Она сидит на смотровом столе.
Выглядит изможденной, слабой, но она жива, и Джек так чертовски благодарен за это Господу, что готов расцеловать его.
— Что случилось? — спрашивает он Летти.
— Я сглупила, — говорит она. — Пошла на свидание с осведомителем одна, была рассеянна, вот и попала в ловушку.
— Летти…
— Да нет, все в порядке, — говорит она.
— А твое плечо?
— Плечо ни к черту, но они его подправили, — говорит она. — Сегодня днем меня выпишут.
— Не спеши, — говорит Джек. — И не волнуйся.
Она глядит на него полными слез глазами.
— Один из них погиб, — говорит она.
— Тебе это как, ничего?
— Большого удовольствия не испытывала, — говорит Летти. — Но и угрызаться особо, наверно, не стоит.
— Они опознаны?
— Нет.
Но Джек замечает странное выражение ее лица.
— Что? — спрашивает он.
Она рассказывает ему то, что узнала от паренька-вьетнамца: о Тране и До и о доме Вэйлов.

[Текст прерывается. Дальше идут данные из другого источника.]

theorem profiled_put {f : State → State} (frame : PutFrame s (f s)) (c : CmdCtx) : PutFrame s (profiled c f s) := by
  unfold profiled profileOf
  split
  · exact frame.trans (addCounts_put ..)
  · exact frame

theorem brefCharge_put (c : CmdCtx) (x : Bref) (n : Nat) (s : State) : PutFrame s (brefCharge c x n s) := by
  unfold brefCharge
  split
  · exact profiled_put (countHbm_tileFrame ..).put c
  · exact (TileFrame.refl s).put

theorem count_tileFrame (k : Ctr) (n : Nat) : TileFrame s (s.count k n) := ⟨s.tiles, s.hbm, _, s.darn, s.epochNew, rfl⟩

theorem countMisses_frame (l : List Nat) (s : State) : TileFrame s (countMisses l s) :=
  foldl_rel TileFrame.refl (fun _ _ _ => TileFrame.trans) (fun _ _ => count_tileFrame ..) l s

theorem countTmem_frame (l : List Span) (s : State) : TileFrame s (countTmem l s) := by
  refine foldl_rel TileFrame.refl (fun _ _ _ => TileFrame.trans) (fun u x => ?_) l s
  split
  · exact count_tileFrame ..
  · exact .refl u

theorem countReads_frame (p : Nat) (l : List Span) (s : State) : TileFrame s (countReads p l s) :=
  foldl_rel TileFrame.refl (fun _ _ _ => TileFrame.trans) (fun _ _ => countHbm_tileFrame ..) (hbmLines l) s

theorem countTransfer_frame (p : Nat) (d : Desc) (s : State) : TileFrame s (countTransfer p d s) :=
  ((countMisses_frame ..).trans (countTmem_frame ..)).trans (countReads_frame ..)

/-- The states differ only in tile memory and its lines, HBM, and what goes with writes of it. -/
def RunFrame (s t : State) : Prop :=
  ∃ m l h n d e, t = { s with tiles := { s.tiles with mem := m, lines := l }, hbm := h, obs := { s.obs with cnt := n }, darn := d,
                              epochNew := e }

theorem RunFrame.refl (s : State) : RunFrame s s := ⟨s.tiles.mem, s.tiles.lines, s.hbm, s.obs.cnt, s.darn, s.epochNew, rfl⟩

theorem RunFrame.trans {s t u : State} (a : RunFrame s t) (b : RunFrame t u) : RunFrame s u := by
  obtain ⟨_, _, _, _, _, _, rfl⟩ := a
  obtain ⟨_, _, _, _, _, _, rfl⟩ := b
  exact ⟨_, _, _, _, _, _, rfl⟩

theorem tilePutN_run (p : Nat) (own : Bool) (t off : Nat) (b : Bytes) (s : State) : RunFrame s (tilePutN p own t off b s) := by
  induction b generalizing off s with
  | nil => exact .refl s
  | cons x b ih => exact RunFrame.trans ⟨_, _, s.hbm, s.obs.cnt, s.darn, s.epochNew, rfl⟩ (ih ..)

theorem noteEpoch_run (l : List (Nat × Nat)) : RunFrame s (s.noteEpoch l) := by
  obtain ⟨e, noted⟩ := noteEpoch_eq (s := s) l
  exact ⟨s.tiles.mem, s.tiles.lines, s.hbm, s.obs.cnt, s.darn, e, noted⟩

theorem countHbm_run (p a n : Nat) (w : Bool) : RunFrame s (countHbm s p a n w) := by
  unfold countHbm
  split
  · exact .refl s
  · exact ⟨s.tiles.mem, s.tiles.lines, s.hbm, _, s.darn, s.epochNew, rfl⟩

theorem twrite1_run (p : Nat) (own : Bool) (w : TWrite) (s : State) : RunFrame s (twrite1 p own w s) := by
  unfold twrite1
  split
  · exact tilePutN_run ..
  · exact ((countHbm_run ..).trans (noteEpoch_run _)).trans ⟨_, _, _, _, _, _, rfl⟩

theorem markPoison_run (p : Nat) (ws : List TWrite) (s : State) : RunFrame s (markPoison p ws s) :=
  ⟨s.tiles.mem, _, s.hbm, s.obs.cnt, _, s.epochNew, rfl⟩

theorem twrites_run (p : Nat) (own : Bool) (ws : List TWrite) (s : State) : RunFrame s (twrites p own ws s) :=
  (foldl_rel RunFrame.refl (fun _ _ _ => RunFrame.trans) (fun u w => twrite1_run p own w u) ws s).trans (markPoison_run ..)

theorem copyOut_run (p : Nat) (own : Bool) (d : Desc) (raws : List Int) (lim k : Nat) (xs : List Rd) (s : State) (ws : List TWrite) :
    RunFrame s (copyOut p own d raws lim k xs (s, ws)).1 := by
  induction lim generalizing k xs s ws with
  | zero => exact .refl s
  | succ lim ih =>
    unfold copyOut
    dsimp only
    split
    · split
      · exact ih ..
      · exact (twrite1_run ..).trans (ih ..)
    · exact ih ..
    · split
      · exact .refl s
      · exact (twrite1_run ..).trans (ih ..)

theorem RunFrame.put {t : State} (a : RunFrame s t) : PutFrame s t := by
  obtain ⟨_, _, _, _, _, _, rfl⟩ := a
  exact ⟨s.rings, _, _, _, _, _, rfl⟩

theorem tensorPut_run (p : Nat) (d : Desc) (b : Bytes) (bad : Bool) (s : State) : RunFrame s (tensorPut p d b bad s) := by
  unfold tensorPut
  dsimp only
  split
  · exact twrites_run ..
  · exact (copyOut_run ..).trans (markPoison_run ..)

/-! ### TENSOR_WRITE and TENSOR_READ -/

theorem unlistXfer_none {c : CmdCtx} (unlisted : xferOf s c = none) : unlistXfer c s = s := by
  unfold unlistXfer
  rw [unlisted]

theorem tensorResume_fresh {c : CmdCtx} (fresh : (s.entryOf c).bind (·.waitFrom) = none) : tensorResume c s = s := by
  unfold tensorResume
  rw [fresh]

section
variable {c : CmdCtx} {wr : Bool} {desc : Bytes} {x : Bref} {i : Instr} (sound : hostDescCheck s c.part (descOf desc) = none)
include sound

theorem tensorWork_size (size : x.size ≠ transferSize s c.part (descOf desc) wr) (unlisted : xferOf s c = none) :
    tensorWork c wr desc x i s = finish c .badLength [] 0 0 s := by
  unfold tensorWork
  dsimp only
  rw [sound]
  dsimp only
  rw [if_pos size, unlistXfer_none unlisted]

variable (size : x.size = transferSize s c.part (descOf desc) wr)
  (reach : brefStatus c x (b2n (!wr)) (transferSize s c.part (descOf desc) wr) s = none)
include size reach

theorem tensorWork_waits (waits : tensorWaits s c (xferFeet s c.part false desc) = true) :
    tensorWork c wr desc x i s = waitCmd c i (listXfer c false desc s) := by
  unfold tensorWork
  dsimp only
  rw [sound]
  dsimp only
  rw [if_neg (Classical.not_not.mpr size), reach]
  dsimp only
  rw [if_pos waits]

variable (goes : tensorWaits s c (xferFeet s c.part false desc) = false) (unlisted : xferOf s c = none)
  (fresh : (s.entryOf c).bind (·.waitFrom) = none)
include goes unlisted fresh

theorem tensorWork_writes (put : wr = true) :
    tensorWork c wr desc x i s =
      let n := transferSize s c.part (descOf desc) wr
      let bad := decide (x.loc = 1) && s.hbmPoison c.part x.addr.toNat n
      finish c (if bad then .dataPoisoned else .ok) [] 0 0 (profiled c (tensorPut c.part (descOf desc) (brefRead c x n s) bad)
        (profiled c (countTransfer c.part (descOf desc)) (brefCharge c x n s))) := by
  subst put
  unfold tensorWork
  dsimp only
  rw [sound]
  dsimp only
  rw [if_neg (Classical.not_not.mpr size), reach]
  dsimp only
  rw [if_neg (Bool.eq_false_iff.mp goes), if_pos rfl, unlistXfer_none unlisted, tensorResume_fresh fresh]

theorem tensorWork_reads (get : wr = false)
    (whole : splitBad (profiled c (countTransfer c.part (descOf desc)) s) c.part (descOf desc) = none) :
    tensorWork c wr desc x i s =
      let r := tensorGet s c.part (descOf desc)
      finish c (if r.2 then .dataPoisoned else .ok) [] 0 0 (brefWrite c x r.1 (profiled c (countTransfer c.part (descOf desc)) s)) := by
  subst get
  unfold tensorWork
  dsimp only
  rw [sound]
  dsimp only
  rw [if_neg (Classical.not_not.mpr size), reach]
  dsimp only
  rw [if_neg (Bool.eq_false_iff.mp goes), if_neg Bool.false_ne_true, unlistXfer_none unlisted, tensorResume_fresh fresh, whole]

theorem tensorWork_stops (get : wr = false) {k : Nat}
    (cut : splitBad (profiled c (countTransfer c.part (descOf desc)) s) c.part (descOf desc) = some k) :
    tensorWork c wr desc x i s = finish c .scaleSeqMismatch [] 0 0
      (brefWrite c x ((tensorGet s c.part (descOf desc)).1.take (packedSize (descOf desc) false (k / 4096 * 4096)))
        (profiled c (countTransfer c.part (descOf desc)) s)) := by
  subst get
  unfold tensorWork
  dsimp only
  rw [sound]
  dsimp only
  rw [if_neg (Classical.not_not.mpr size), reach]
  dsimp only
  rw [if_neg (Bool.eq_false_iff.mp goes), if_neg Bool.false_ne_true, unlistXfer_none unlisted, tensorResume_fresh fresh, cut]

end

/-! ### TILE_RUN -/

theorem splitCmds_parts {n : Nat} {b : Bytes} {l : List Bytes} (split : splitCmds n b = some l) : l.flatten = b ∧ l.length = n := by
  induction n generalizing b l with
  | zero =>
    unfold splitCmds at split
    split at split
    next empty =>
      rw [← Option.some.inj split, List.isEmpty_iff.mp empty]
      exact ⟨rfl, rfl⟩
    · cases split
  | succ n ih =>
    unfold splitCmds at split
    dsimp only at split
    split at split
    · cases split
    · obtain ⟨rest, cut, rfl⟩ := Option.map_eq_some_iff.mp split
      obtain ⟨whole, count⟩ := ih cut
      exact ⟨by rw [List.flatten_cons, whole, List.take_append_drop], by rw [List.length_cons, count]⟩

theorem placeCmd_core (y : TCmd) : cmdCore (placeCmd y s) = cmdCore y := by
  unfold placeCmd
  dsimp only
  split
  · rfl
  · split
    · rfl
    · split <;> rfl

/-- A command of a partition whose commands are all issued, and fewer than 64, is issued at once. -/
theorem placeCmd_issued {y : TCmd} (issued : y.issued = true) (all : ∀ z ∈ s.tiles.cmds, z.issued = true)
    (room : (openCmds s y.part).length < 64) : (placeCmd y s).issued = true := by
  have early : (openCmds s y.part).any (fun z => !z.issued) = false :=
    List.any_eq_false.mpr fun z live => by simp [all z (List.mem_filter.mp live).1]
  unfold placeCmd
  dsimp only
  rw [if_neg (Bool.eq_false_iff.mp early), if_neg (by omega)]
  split <;> exact issued

/-- The commands that take their places one after another. -/
def placedCmds : List TCmd → State → List TCmd
  | [], _ => []
  | y :: l, s => placeCmd y s :: placedCmds l (addCmd y s)

theorem foldl_addCmd (l : List TCmd) (s : State) :
    l.foldl (fun s x => addCmd x s) s = s.setCmds (s.tiles.cmds ++ placedCmds l s) := by
  induction l generalizing s with
  | nil => exact congrArg s.setCmds (List.append_nil _).symm
  | cons y l ih =>
    rw [List.foldl_cons, ih]
    exact congrArg s.setCmds (List.append_assoc s.tiles.cmds [placeCmd y s] _)

theorem placedCmds_core (l : List TCmd) (s : State) : (placedCmds l s).map cmdCore = l.map cmdCore := by
  induction l generalizing s with
  | nil => rfl
  | cons y l ih => rw [placedCmds, List.map_cons, List.map_cons, ih, placeCmd_core]

theorem placedCmds_issued {p : Nat} {l : List TCmd} (mine : ∀ y ∈ l, y.part = p ∧ y.issued = true ∧ y.state < 2)
    (all : ∀ z ∈ s.tiles.cmds, z.issued = true) (room : (openCmds s p).length + l.length ≤ 64) :
    ∀ y ∈ placedCmds l s, y.issued = true := by
  induction l generalizing s with
  | nil => exact fun y none_ => absurd none_ List.not_mem_nil
  | cons y l ih =>
    obtain ⟨part, issued, live⟩ := mine y List.mem_cons_self
    have placed : (placeCmd y s).issued = true := placeCmd_issued issued all (by rw [part]; rw [List.length_cons] at room; omega)
    have more : (openCmds (addCmd y s) p).length ≤ (openCmds s p).length + 1 := by
      unfold openCmds
      change ((s.tiles.cmds ++ [placeCmd y s]).filter _).length ≤ _
      rw [List.filter_append, List.length_append]
      exact Nat.add_le_add_left (List.length_filter_le ..) _
    have rest := ih (s := addCmd y s) (fun z own => mine z (List.mem_cons_of_mem y own))
      (fun z old => (List.mem_append.mp old).elim (all z) (fun new => by rw [List.mem_singleton.mp new]; exact placed))
      (by rw [List.length_cons] at room; omega)
    intro z new
    rcases List.mem_cons.mp new with rfl | later
    · exact placed
    · exact rest z later

/-- The commands of a list, before they take their places. -/
def listCmds (p : Nat) (host : Bool) (l : List Bytes) (s : State) : List TCmd :=
  (List.range l.length).map (fun i =>
    { id := s.tiles.nextId + 1 + i, job := s.tiles.nextId, idx := i, part := p, host := host, bytes := nth [] l i, state := 0,
      tile := 0, since := s.now })

theorem issueList_eq (ctx : Option CmdCtx) (slot : Option Nat) (p : Nat) (host : Bool) (l : List Bytes) (s : State) :
    issueList ctx slot p host l s =
      { s with tiles := { s.tiles with
          cmds := s.tiles.cmds ++ placedCmds (listCmds p host l s) s
          jobs := s.tiles.jobs ++ [⟨s.tiles.nextId, ctx, slot, p⟩]
          nextId := s.tiles.nextId + 1 + l.length } } := by
  unfold issueList
  dsimp only
  rw [foldl_addCmd]
  rfl

theorem listCmds_mine (p : Nat) (host : Bool) (l : List Bytes) (s : State) :
    ∀ y ∈ listCmds p host l s, y.part = p ∧ y.issued = true ∧ y.state < 2 := by
  intro y listed
  obtain ⟨i, -, rfl⟩ := List.mem_map.mp listed
  exact ⟨rfl, rfl, Nat.zero_lt_two⟩

/-- What a list's commands say, whatever the marks of their issue. -/
theorem placedCmds_list (p : Nat) (host : Bool) (l : List Bytes) (s t : State) :
    (placedCmds (listCmds p host l s) t).map (fun k => (k.bytes, k.idx, k.part, k.host, k.state, k.job))
      = (List.range l.length).map (fun i => (nth [] l i, i, p, host, 0, s.tiles.nextId)) := by
  have core := congrArg (List.map fun k : TCmd => (k.bytes, k.idx, k.part, k.host, k.state, k.job))
    (placedCmds_core (listCmds p host l s) t)
  rw [List.map_map, List.map_map] at core
  refine core.trans ?_
  rw [listCmds, List.map_map]
  rfl

theorem tileRun_short {c : CmdCtx} {x : Bref} {count : Nat} (reach : brefStatus c x 0 x.size s = none)
    (cut : splitCmds count (brefRead c x x.size s) = none) : tileRunWork c x count s = finish c .badLength [] 0 0 s := by
  unfold tileRunWork
  rw [reach]
  dsimp only
  rw [cut]

theorem tileRun_issues {c : CmdCtx} {x : Bref} {count : Nat} {l : List Bytes} (reach : brefStatus c x 0 x.size s = none)
    (cut : splitCmds count (brefRead c x x.size s) = some l) :
    tileRunWork c x count s = issueList (some c) none c.part true l (brefCharge c x x.size s) := by
  unfold tileRunWork
  rw [reach]
  dsimp only
  rw [cut]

— Они погибли, — говорит Джек.
— Откуда ты можешь знать?
— Я не знаю, но я так думаю, — говорит Джек. — Ники вывез подлинный антиквариат. Заменил вещи дешевыми подделками. Парень, который изготовил их, мертв. Парни, которые закинули в дом подделки, а подлинную мебель вывезли, тоже мертвы.
— И Пам.
— И Пам.
— Джек, я могу теперь возобновить…
Ее голос стал тусклым, казалось, еще немного — и она уплывет в какую-то неведомую даль.
— Ладно, — говорит Джек.
— Тебе лучше в это не встревать.
— Ладно.
— Обещаешь? — спрашивает она. — Ведь это очень опасные люди.
— Обещаю.
— Это хорошо. — Она закрывает глаза. Бормочет: — Знаешь, смешная вещь, Джек, я вот-вот сознание потеряю, а мне слышится тот, другой, парень. Водитель, что ли? В «кадиллаке»? Он назвал меня «сука». Ну не смешно ли? А ведь я и верно — сука. Самая распоследняя.
И она теряет сознание.
Джек жмет ей руку и исчезает.
Он так зол, что, кажется, каждый дюйм его тела пылает.
Пышет гневом.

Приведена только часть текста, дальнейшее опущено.